> [AIM OF THE EXERCISE] Write out the stretch of lines below that begins at the line with "pid => .reset pid" and ends at the line with "rest of the", including both, exactly as given and nothing more.
[[ DATA EXTRACTS open ]]
-- ==== Sys2Proof/Decode.lean ====
section
/-! DEFINITION. The bit fields of the formats TSH and AFH (spec 30_encoding.md R91 to R95), the decoder from the host's
commands to `Instr` (R110 to R112), the encoder (40_ts_header.md R135), and the words of opcode_table.json. -/

namespace Sys2Proof

/-! ### Bit fields of the TS header (R91, R92) -/

def errorIndicatorOf (b1 : Byte) : BitVec 1 := b1.extractLsb' 7 1
def payloadUnitStartOf (b1 : Byte) : BitVec 1 := b1.extractLsb' 6 1
def priorityOf (b1 : Byte) : BitVec 1 := b1.extractLsb' 5 1
/-- `pid = {PKT[1][4:0], PKT[2]}`, big-endian (R63, R91): `((PKT[1] & 0x1F) << 8) | PKT[2]` (R92). -/
def pidOf (b1 b2 : Byte) : BitVec 13 := (b1 &&& 0x1F#8).setWidth 13 <<< 8 ||| b2.setWidth 13
def scramblingControlOf (b3 : Byte) : BitVec 2 := b3.extractLsb' 6 2
def adaptationFieldControlOf (b3 : Byte) : BitVec 2 := b3.extractLsb' 4 2
def continuityCounterOf (b3 : Byte) : BitVec 4 := b3.extractLsb' 0 4

/-- The inverse of the fields of `PKT[1]` (R135). -/
def headerByte1 (errorIndicator payloadUnitStart priority : BitVec 1) (pid : BitVec 13) : Byte :=
  errorIndicator.setWidth 8 <<< 7 ||| payloadUnitStart.setWidth 8 <<< 6 ||| priority.setWidth 8 <<< 5
    ||| (pid.extractLsb' 8 5).setWidth 8

/-- The inverse of the fields of `PKT[2]` (R135). -/
def headerByte2 (pid : BitVec 13) : Byte := pid.extractLsb' 0 8

/-- The inverse of the fields of `PKT[3]` (R135). -/
def headerByte3 (scrambling afc : BitVec 2) (cc : BitVec 4) : Byte :=
  scrambling.setWidth 8 <<< 6 ||| afc.setWidth 8 <<< 4 ||| cc.setWidth 8

/-! ### Blocks -/

/-- `PKT[i]` (R14): the byte at an address inside the block. -/
def Block.byte {n : Nat} (p : Block n) (i : Fin n) : Byte :=
  p.data[i.val]'(by rw [p.size]; exact i.isLt)

/-- The first `n` bytes of what the host presents, or nothing if there are fewer. "Packet end" is address 187
whatever longer buffer the host holds the packet in (20_memory.md R61, decision D26). -/
def sizedBlock (n : Nat) (bytes : List Byte) : Option (Block n) :=
  if h : n ≤ bytes.length then some ⟨bytes.take n, by simp; omega⟩ else none

/-! ### The decoder -/

/-- Why a command stands for no operation. -/
inductive DecodeReject where
  /-- A block shorter than 188 bytes, which "must not be parsed" (44_packet_step.md R251). -/
  | truncatedBlock
  deriving DecidableEq, Repr

/-- The eight classes of 30_encoding.md R111, by payload-unit-start and adaptation-field-control. -/
def classOf (pusi : BitVec 1) (afc : BitVec 2) (h : HeaderFields) (body : Block 184) : Instr :=
  if pusi = 0#1 then
    if afc = 0#2 then .pktContAfc0 h body
    else if afc = 1#2 then .pktContAfc1 h body
    else if afc = 2#2 then .pktContAfc2 h body
    else .pktContAfc3 h body
  else
    if afc = 0#2 then .pktStartAfc0 h body
    else if afc = 1#2 then .pktStartAfc1 h body
    else if afc = 2#2 then .pktStartAfc2 h body
    else .pktStartAfc3 h body

/-- The header fields a class keeps as operands. -/
def headerFieldsOf (b1 b2 b3 : Byte) : HeaderFields where
  errorIndicator := errorIndicatorOf b1
  priority := priorityOf b1
  pid := pidOf b1 b2
  scramblingControl := scramblingControlOf b3
  continuityCounter := continuityCounterOf b3

/-- A packet's header word selects its class; the sync byte is looked at first (R111, R114). -/
def decodePacket : List Byte → Except DecodeReject Instr
  | b0 :: b1 :: b2 :: b3 :: tail =>
    match sizedBlock 184 tail with
    | none => .error .truncatedBlock
    | some body =>
      if b0 = syncByte then
        .ok (classOf (payloadUnitStartOf b1) (adaptationFieldControlOf b3) (headerFieldsOf b1 b2 b3) body)
      else
        .ok (.pktSyncErr b0 ⟨b1 :: b2 :: b3 :: body.data, by simp [body.size]⟩)
  | _ => .error .truncatedBlock

/-- An operation on a whole packet needs 188 bytes (R61, R251). -/
def decodeBlock (bytes : List Byte) (op : Block 188 → Instr) : Except DecodeReject Instr :=
  match sizedBlock 188 bytes with
  | none => .error .truncatedBlock
  | some p => .ok (op p)

/-- The operation a command stands for. -/
def decode : Command → Except DecodeReject Instr
  | .packet block => decodePacket block
  | .pkt block => decodeBlock block .pkt
  | .tshParse block => decodeBlock block .tshParse
  | .afParse block afc => decodeBlock block (.afParse · afc)
  | .peshParse bytes => .ok (.peshParse bytes)
  | .pesAbsorb block => decodeBlock block .pesAbsorb
  | .esStrip => .ok .esStrip
  | .reset pid => .ok (.reset pid)

/-! ### The encoder (R135) -/

/-- The 188 bytes of a packet of a class. -/
def encodePacket (pusi : BitVec 1) (afc : BitVec 2) (h : HeaderFields) (body : Block 184) : List Byte :=
  syncByte :: headerByte1 h.errorIndicator pusi h.priority h.pid :: headerByte2 h.pid ::
    headerByte3 h.scramblingControl afc h.continuityCounter :: body.data

/-- The command that stands for an operation. -/
def encode : Instr → Command
  | .pktContAfc0 h body => .packet (encodePacket 0 0 h body)
  | .pktContAfc1 h body => .packet (encodePacket 0 1 h body)
  | .pktContAfc2 h body => .packet (encodePacket 0 2 h body)
  | .pktContAfc3 h body => .packet (encodePacket 0 3 h body)
  | .pktStartAfc0 h body => .packet (encodePacket 1 0 h body)
  | .pktStartAfc1 h body => .packet (encodePacket 1 1 h body)
  | .pktStartAfc2 h body => .packet (encodePacket 1 2 h body)
  | .pktStartAfc3 h body => .packet (encodePacket 1 3 h body)
  | .pktSyncErr sync rest => .packet (sync :: rest.data)
  | .tshParse p => .tshParse p.data
  | .afParse p afc => .afParse p.data afc
  | .peshParse bytes => .peshParse bytes
  | .esStrip => .esStrip
  | .pesAbsorb p => .pesAbsorb p.data
  | .pkt p => .pkt p.data
  | .reset pid => .reset pid

/-! ### The words of opcode_table.json -/

/-- The `k` low bytes of a number, most significant byte first: the table's words have the first byte in the
highest bits (30_encoding.md R90). -/
def beBytes : Nat → Nat → List Byte
  | 0, _ => []
  | k + 1, w => BitVec.ofNat 8 (w / 256 ^ k) :: beBytes k w

/-- The command a table word stands for, by the width of its format (30_encoding.md R90, R113): 32 bits a TS header word with the
rest of the packet zero, 16 bits the adaptation-field bytes of an otherwise zero block with `afc` zero, 48 bits the
six bytes of a PES header, 72 bits the first nine bytes of BUF (log entries 12 and 14). -/
def tableCommand (nbits w : Nat) : Option Command :=
  if nbits = 32 then some (.packet (beBytes 4 w ++ List.replicate 184 0#8))
  else if nbits = 16 then
    some (.afParse (List.replicate 4 0#8 ++ beBytes 2 w ++ List.replicate 182 0#8) 0#2)
  else if nbits = 48 then some (.peshParse (beBytes 6 w))
  else if nbits = 72 then some .esStrip
  else none

/-- The operation the decoder reads from a word of the table. -/
def decodeTableWord (nbits w : Nat) : Option Instr :=
  match tableCommand nbits w with
  | none => none
  | some c =>
    match decode c with
    | .ok i => some i
    | .error _ => none

end Sys2Proof
end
[[ DATA EXTRACTS closed ]]
> [RESPONSE TO THIS EXERCISE]
  | .reset pid => .reset pid

/-! ### The words of opcode_table.json -/

/-- The `k` low bytes of a number, most significant byte first: the table's words have the first byte in the
highest bits (30_encoding.md R90). -/
def beBytes : Nat → Nat → List Byte
  | 0, _ => []
  | k + 1, w => BitVec.ofNat 8 (w / 256 ^ k) :: beBytes k w

/-- The command a table word stands for, by the width of its format (30_encoding.md R90, R113): 32 bits a TS header word with the
rest of the packet zero, 16 bits the adaptation-field bytes of an otherwise zero block with `afc` zero, 48 bits the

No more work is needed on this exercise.